[Collected data entries]

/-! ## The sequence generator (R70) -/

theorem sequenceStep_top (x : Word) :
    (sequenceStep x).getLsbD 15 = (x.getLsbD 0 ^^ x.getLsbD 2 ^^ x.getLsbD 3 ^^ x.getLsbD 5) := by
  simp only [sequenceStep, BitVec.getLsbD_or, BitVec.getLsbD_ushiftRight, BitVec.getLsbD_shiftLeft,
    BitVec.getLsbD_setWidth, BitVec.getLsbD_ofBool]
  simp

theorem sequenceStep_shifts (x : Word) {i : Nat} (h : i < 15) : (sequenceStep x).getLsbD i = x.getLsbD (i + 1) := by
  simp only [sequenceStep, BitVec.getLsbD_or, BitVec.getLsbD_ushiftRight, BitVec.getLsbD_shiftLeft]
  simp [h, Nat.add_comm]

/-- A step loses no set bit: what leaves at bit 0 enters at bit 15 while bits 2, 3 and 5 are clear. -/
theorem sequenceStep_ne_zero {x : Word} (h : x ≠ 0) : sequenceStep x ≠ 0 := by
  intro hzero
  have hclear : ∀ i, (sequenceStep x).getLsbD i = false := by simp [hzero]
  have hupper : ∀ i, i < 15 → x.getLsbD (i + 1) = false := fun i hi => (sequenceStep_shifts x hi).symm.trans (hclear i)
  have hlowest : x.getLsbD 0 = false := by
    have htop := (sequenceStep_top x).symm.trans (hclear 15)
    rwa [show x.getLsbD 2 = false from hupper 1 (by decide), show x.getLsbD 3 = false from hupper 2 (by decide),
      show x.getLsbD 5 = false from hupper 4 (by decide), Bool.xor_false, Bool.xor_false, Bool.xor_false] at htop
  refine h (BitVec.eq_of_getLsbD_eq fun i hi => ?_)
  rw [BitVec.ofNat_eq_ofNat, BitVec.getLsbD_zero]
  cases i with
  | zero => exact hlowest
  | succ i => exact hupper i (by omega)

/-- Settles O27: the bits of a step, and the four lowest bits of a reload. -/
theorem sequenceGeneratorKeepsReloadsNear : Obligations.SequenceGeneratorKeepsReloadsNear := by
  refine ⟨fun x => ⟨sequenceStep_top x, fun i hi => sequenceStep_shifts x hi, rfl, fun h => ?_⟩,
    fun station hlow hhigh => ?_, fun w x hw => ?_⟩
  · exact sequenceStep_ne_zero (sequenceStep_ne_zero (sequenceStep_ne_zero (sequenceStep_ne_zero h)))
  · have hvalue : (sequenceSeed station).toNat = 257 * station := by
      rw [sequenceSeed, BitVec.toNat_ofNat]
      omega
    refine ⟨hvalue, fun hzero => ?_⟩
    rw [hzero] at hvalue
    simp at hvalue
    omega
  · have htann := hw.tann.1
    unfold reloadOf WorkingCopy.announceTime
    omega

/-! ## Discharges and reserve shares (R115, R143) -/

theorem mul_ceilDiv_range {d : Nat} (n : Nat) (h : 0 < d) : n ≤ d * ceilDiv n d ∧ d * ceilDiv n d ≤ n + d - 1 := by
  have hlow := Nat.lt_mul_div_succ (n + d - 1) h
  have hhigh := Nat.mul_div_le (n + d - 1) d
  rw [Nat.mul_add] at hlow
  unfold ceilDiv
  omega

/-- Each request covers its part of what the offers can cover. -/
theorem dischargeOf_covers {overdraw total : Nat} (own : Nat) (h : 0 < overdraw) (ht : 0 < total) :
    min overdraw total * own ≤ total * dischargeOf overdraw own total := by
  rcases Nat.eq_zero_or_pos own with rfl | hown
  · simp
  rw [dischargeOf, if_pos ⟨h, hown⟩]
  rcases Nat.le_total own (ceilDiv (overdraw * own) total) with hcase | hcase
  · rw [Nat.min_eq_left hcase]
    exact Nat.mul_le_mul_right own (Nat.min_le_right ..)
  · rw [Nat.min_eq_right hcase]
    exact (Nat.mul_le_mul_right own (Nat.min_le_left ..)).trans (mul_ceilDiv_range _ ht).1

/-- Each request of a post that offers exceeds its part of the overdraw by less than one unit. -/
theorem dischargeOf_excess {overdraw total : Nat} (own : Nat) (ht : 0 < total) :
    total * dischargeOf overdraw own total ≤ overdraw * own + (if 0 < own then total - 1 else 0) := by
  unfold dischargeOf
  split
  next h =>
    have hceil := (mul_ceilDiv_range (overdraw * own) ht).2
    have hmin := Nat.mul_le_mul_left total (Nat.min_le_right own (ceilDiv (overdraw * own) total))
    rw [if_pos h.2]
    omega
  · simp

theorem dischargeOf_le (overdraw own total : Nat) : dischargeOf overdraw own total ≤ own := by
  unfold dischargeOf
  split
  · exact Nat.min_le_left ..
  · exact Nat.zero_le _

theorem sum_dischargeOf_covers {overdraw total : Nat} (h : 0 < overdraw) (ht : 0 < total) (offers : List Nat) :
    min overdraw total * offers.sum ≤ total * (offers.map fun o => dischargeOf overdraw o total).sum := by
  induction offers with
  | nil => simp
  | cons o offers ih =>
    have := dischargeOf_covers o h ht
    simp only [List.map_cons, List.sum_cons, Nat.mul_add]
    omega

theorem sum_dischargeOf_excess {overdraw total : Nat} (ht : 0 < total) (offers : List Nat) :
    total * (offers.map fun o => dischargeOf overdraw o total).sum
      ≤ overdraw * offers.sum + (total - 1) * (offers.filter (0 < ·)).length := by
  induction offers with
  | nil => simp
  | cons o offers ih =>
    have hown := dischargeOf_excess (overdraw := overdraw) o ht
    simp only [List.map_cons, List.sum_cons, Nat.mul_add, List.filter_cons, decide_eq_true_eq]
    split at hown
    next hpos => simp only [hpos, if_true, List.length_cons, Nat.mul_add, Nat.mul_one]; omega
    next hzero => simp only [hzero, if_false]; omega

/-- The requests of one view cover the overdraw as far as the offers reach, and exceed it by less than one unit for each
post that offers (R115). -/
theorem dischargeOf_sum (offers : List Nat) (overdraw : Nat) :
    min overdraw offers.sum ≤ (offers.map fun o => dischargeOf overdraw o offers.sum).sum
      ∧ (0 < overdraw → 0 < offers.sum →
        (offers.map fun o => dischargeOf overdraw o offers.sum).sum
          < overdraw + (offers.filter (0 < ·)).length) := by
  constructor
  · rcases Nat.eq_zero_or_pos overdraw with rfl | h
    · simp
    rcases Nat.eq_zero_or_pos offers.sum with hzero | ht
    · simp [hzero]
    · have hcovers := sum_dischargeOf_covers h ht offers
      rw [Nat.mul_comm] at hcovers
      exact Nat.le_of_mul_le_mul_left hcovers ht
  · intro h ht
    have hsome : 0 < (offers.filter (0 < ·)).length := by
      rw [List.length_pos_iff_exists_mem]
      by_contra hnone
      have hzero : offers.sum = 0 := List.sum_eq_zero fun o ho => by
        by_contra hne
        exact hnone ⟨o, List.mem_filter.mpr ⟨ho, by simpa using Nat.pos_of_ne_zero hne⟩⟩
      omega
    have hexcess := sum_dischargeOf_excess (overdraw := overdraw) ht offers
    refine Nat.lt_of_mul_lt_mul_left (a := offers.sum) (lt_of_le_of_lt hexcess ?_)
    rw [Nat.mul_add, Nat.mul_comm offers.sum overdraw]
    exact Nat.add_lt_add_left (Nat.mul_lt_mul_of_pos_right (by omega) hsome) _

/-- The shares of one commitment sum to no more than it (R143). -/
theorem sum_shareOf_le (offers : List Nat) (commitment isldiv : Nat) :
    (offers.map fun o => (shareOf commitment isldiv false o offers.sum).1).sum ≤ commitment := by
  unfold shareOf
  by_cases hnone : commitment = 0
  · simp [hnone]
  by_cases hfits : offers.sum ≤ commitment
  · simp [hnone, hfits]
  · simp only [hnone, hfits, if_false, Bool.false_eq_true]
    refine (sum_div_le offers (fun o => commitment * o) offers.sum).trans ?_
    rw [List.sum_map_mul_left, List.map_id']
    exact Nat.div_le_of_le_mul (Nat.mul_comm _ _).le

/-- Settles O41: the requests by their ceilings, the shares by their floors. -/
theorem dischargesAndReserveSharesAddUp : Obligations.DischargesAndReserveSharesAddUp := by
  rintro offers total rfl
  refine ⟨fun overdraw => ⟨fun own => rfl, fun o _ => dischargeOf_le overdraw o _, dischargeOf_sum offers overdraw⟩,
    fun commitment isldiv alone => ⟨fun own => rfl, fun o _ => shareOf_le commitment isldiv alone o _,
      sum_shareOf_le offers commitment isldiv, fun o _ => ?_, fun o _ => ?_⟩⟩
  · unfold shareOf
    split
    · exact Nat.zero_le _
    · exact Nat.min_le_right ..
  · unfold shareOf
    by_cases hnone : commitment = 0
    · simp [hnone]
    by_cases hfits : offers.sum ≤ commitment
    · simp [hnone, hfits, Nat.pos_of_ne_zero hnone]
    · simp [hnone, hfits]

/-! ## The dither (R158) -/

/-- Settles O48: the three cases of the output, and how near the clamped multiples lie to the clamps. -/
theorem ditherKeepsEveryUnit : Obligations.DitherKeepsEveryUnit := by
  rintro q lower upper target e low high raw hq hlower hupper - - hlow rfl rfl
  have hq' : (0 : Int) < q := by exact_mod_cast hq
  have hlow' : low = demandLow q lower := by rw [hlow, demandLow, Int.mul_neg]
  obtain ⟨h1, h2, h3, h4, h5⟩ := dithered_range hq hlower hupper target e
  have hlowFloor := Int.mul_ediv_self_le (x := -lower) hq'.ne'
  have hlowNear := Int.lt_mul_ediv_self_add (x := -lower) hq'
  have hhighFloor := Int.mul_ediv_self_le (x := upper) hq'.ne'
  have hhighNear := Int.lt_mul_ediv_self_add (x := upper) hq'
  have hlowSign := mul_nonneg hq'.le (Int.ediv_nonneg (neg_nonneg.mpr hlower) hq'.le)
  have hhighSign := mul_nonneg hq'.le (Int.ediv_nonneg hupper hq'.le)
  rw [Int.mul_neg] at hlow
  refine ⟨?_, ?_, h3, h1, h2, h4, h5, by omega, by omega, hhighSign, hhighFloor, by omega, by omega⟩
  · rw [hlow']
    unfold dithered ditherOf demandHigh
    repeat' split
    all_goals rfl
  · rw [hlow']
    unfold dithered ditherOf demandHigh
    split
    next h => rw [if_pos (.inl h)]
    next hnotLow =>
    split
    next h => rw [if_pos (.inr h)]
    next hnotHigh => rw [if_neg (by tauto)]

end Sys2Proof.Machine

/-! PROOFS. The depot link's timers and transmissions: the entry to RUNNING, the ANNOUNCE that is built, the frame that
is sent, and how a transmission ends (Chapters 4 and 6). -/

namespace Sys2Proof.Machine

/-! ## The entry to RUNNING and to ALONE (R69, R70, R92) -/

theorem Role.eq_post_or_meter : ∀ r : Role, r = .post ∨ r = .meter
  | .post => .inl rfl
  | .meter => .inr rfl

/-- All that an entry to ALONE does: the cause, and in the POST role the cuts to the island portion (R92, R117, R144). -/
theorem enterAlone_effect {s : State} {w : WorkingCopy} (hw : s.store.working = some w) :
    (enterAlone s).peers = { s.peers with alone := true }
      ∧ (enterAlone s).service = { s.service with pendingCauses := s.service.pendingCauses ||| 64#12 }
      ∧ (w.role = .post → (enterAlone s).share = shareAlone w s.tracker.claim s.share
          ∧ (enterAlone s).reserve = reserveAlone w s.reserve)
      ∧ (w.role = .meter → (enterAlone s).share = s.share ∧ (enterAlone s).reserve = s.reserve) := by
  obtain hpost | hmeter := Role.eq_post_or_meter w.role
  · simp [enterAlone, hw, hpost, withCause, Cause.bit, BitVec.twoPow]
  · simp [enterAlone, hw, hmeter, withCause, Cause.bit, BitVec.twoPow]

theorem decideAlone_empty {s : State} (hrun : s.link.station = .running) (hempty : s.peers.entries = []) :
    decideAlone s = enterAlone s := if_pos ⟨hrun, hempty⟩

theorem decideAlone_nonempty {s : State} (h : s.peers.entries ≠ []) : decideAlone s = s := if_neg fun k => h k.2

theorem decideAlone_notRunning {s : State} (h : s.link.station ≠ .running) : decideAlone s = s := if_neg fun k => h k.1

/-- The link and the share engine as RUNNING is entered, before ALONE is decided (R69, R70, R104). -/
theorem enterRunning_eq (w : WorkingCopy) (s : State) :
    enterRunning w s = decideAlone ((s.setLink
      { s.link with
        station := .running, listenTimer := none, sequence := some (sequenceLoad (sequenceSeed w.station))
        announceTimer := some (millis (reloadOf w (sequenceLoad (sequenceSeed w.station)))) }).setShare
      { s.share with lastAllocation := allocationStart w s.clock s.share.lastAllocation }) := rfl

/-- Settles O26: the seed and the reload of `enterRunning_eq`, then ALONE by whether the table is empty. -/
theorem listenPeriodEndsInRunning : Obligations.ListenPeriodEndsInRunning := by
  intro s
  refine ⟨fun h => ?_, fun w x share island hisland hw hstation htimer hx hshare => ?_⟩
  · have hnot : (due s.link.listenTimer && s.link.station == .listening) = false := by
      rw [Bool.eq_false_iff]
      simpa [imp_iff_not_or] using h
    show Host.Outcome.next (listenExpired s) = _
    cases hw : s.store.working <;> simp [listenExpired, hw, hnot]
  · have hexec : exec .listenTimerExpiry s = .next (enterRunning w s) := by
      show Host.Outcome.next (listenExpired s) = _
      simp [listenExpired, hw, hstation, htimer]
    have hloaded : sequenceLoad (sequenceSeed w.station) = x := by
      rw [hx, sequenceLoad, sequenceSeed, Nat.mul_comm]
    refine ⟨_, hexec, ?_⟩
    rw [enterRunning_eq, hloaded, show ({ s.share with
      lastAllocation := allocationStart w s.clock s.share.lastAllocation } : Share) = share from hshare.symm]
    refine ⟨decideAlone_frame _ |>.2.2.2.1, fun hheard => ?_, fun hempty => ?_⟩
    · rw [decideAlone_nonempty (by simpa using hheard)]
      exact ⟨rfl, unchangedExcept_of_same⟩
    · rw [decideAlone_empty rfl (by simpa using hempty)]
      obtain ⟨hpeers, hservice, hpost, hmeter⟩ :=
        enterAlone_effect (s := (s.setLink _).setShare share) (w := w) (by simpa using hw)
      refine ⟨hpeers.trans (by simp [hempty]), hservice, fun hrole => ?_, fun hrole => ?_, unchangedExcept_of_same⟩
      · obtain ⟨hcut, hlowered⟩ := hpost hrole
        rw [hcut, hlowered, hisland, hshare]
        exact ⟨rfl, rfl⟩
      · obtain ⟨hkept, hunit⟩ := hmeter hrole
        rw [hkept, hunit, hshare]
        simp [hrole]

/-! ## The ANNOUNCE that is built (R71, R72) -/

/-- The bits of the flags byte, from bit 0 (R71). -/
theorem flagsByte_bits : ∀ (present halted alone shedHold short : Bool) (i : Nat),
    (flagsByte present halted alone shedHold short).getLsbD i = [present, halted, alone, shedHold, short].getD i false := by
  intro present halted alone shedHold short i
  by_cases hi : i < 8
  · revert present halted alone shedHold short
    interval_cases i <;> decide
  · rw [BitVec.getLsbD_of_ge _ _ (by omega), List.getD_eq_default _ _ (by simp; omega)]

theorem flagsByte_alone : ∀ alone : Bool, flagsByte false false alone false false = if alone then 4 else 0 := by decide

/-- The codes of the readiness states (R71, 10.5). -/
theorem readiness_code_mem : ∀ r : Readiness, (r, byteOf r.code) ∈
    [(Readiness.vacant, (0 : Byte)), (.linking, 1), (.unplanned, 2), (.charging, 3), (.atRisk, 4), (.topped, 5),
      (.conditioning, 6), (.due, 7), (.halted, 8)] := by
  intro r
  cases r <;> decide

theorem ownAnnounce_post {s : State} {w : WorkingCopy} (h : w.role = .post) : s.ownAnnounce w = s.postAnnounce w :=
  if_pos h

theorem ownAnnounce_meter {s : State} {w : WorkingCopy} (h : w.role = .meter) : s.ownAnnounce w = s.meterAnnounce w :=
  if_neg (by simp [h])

[What you have to do] Above are the records; from them, give again exactly the lines from the one containing "rintro q lower" to the one containing "R70, R92) -/", both lines included, and nothing more.

[Solved exercise]
  rintro q lower upper target e low high raw hq hlower hupper - - hlow rfl rfl
  have hq' : (0 : Int) < q := by exact_mod_cast hq
  have hlow' : low = demandLow q lower := by rw [hlow, demandLow, Int.mul_neg]
  obtain ⟨h1, h2, h3, h4, h5⟩ := dithered_range hq hlower hupper target e
  have hlowFloor := Int.mul_ediv_self_le (x := -lower) hq'.ne'
  have hlowNear := Int.lt_mul_ediv_self_add (x := -lower) hq'
  have hhighFloor := Int.mul_ediv_self_le (x := upper) hq'.ne'
  have hhighNear := Int.lt_mul_ediv_self_add (x := upper) hq'
  have hlowSign := mul_nonneg hq'.le (Int.ediv_nonneg (neg_nonneg.mpr hlower) hq'.le)
  have hhighSign := mul_nonneg hq'.le (Int.ediv_nonneg hupper hq'.le)
  rw [Int.mul_neg] at hlow
  refine ⟨?_, ?_, h3, h1, h2, h4, h5, by omega, by omega, hhighSign, hhighFloor, by omega, by omega⟩
  · rw [hlow']
    unfold dithered ditherOf demandHigh
    repeat' split
    all_goals rfl
  · rw [hlow']
    unfold dithered ditherOf demandHigh
    split
    next h => rw [if_pos (.inl h)]
    next hnotLow =>
    split
    next h => rw [if_pos (.inr h)]
    next hnotHigh => rw [if_neg (by tauto)]

end Sys2Proof.Machine

/-! PROOFS. The depot link's timers and transmissions: the entry to RUNNING, the ANNOUNCE that is built, the frame that
is sent, and how a transmission ends (Chapters 4 and 6). -/

namespace Sys2Proof.Machine

/-! ## The entry to RUNNING and to ALONE (R69, R70, R92) -/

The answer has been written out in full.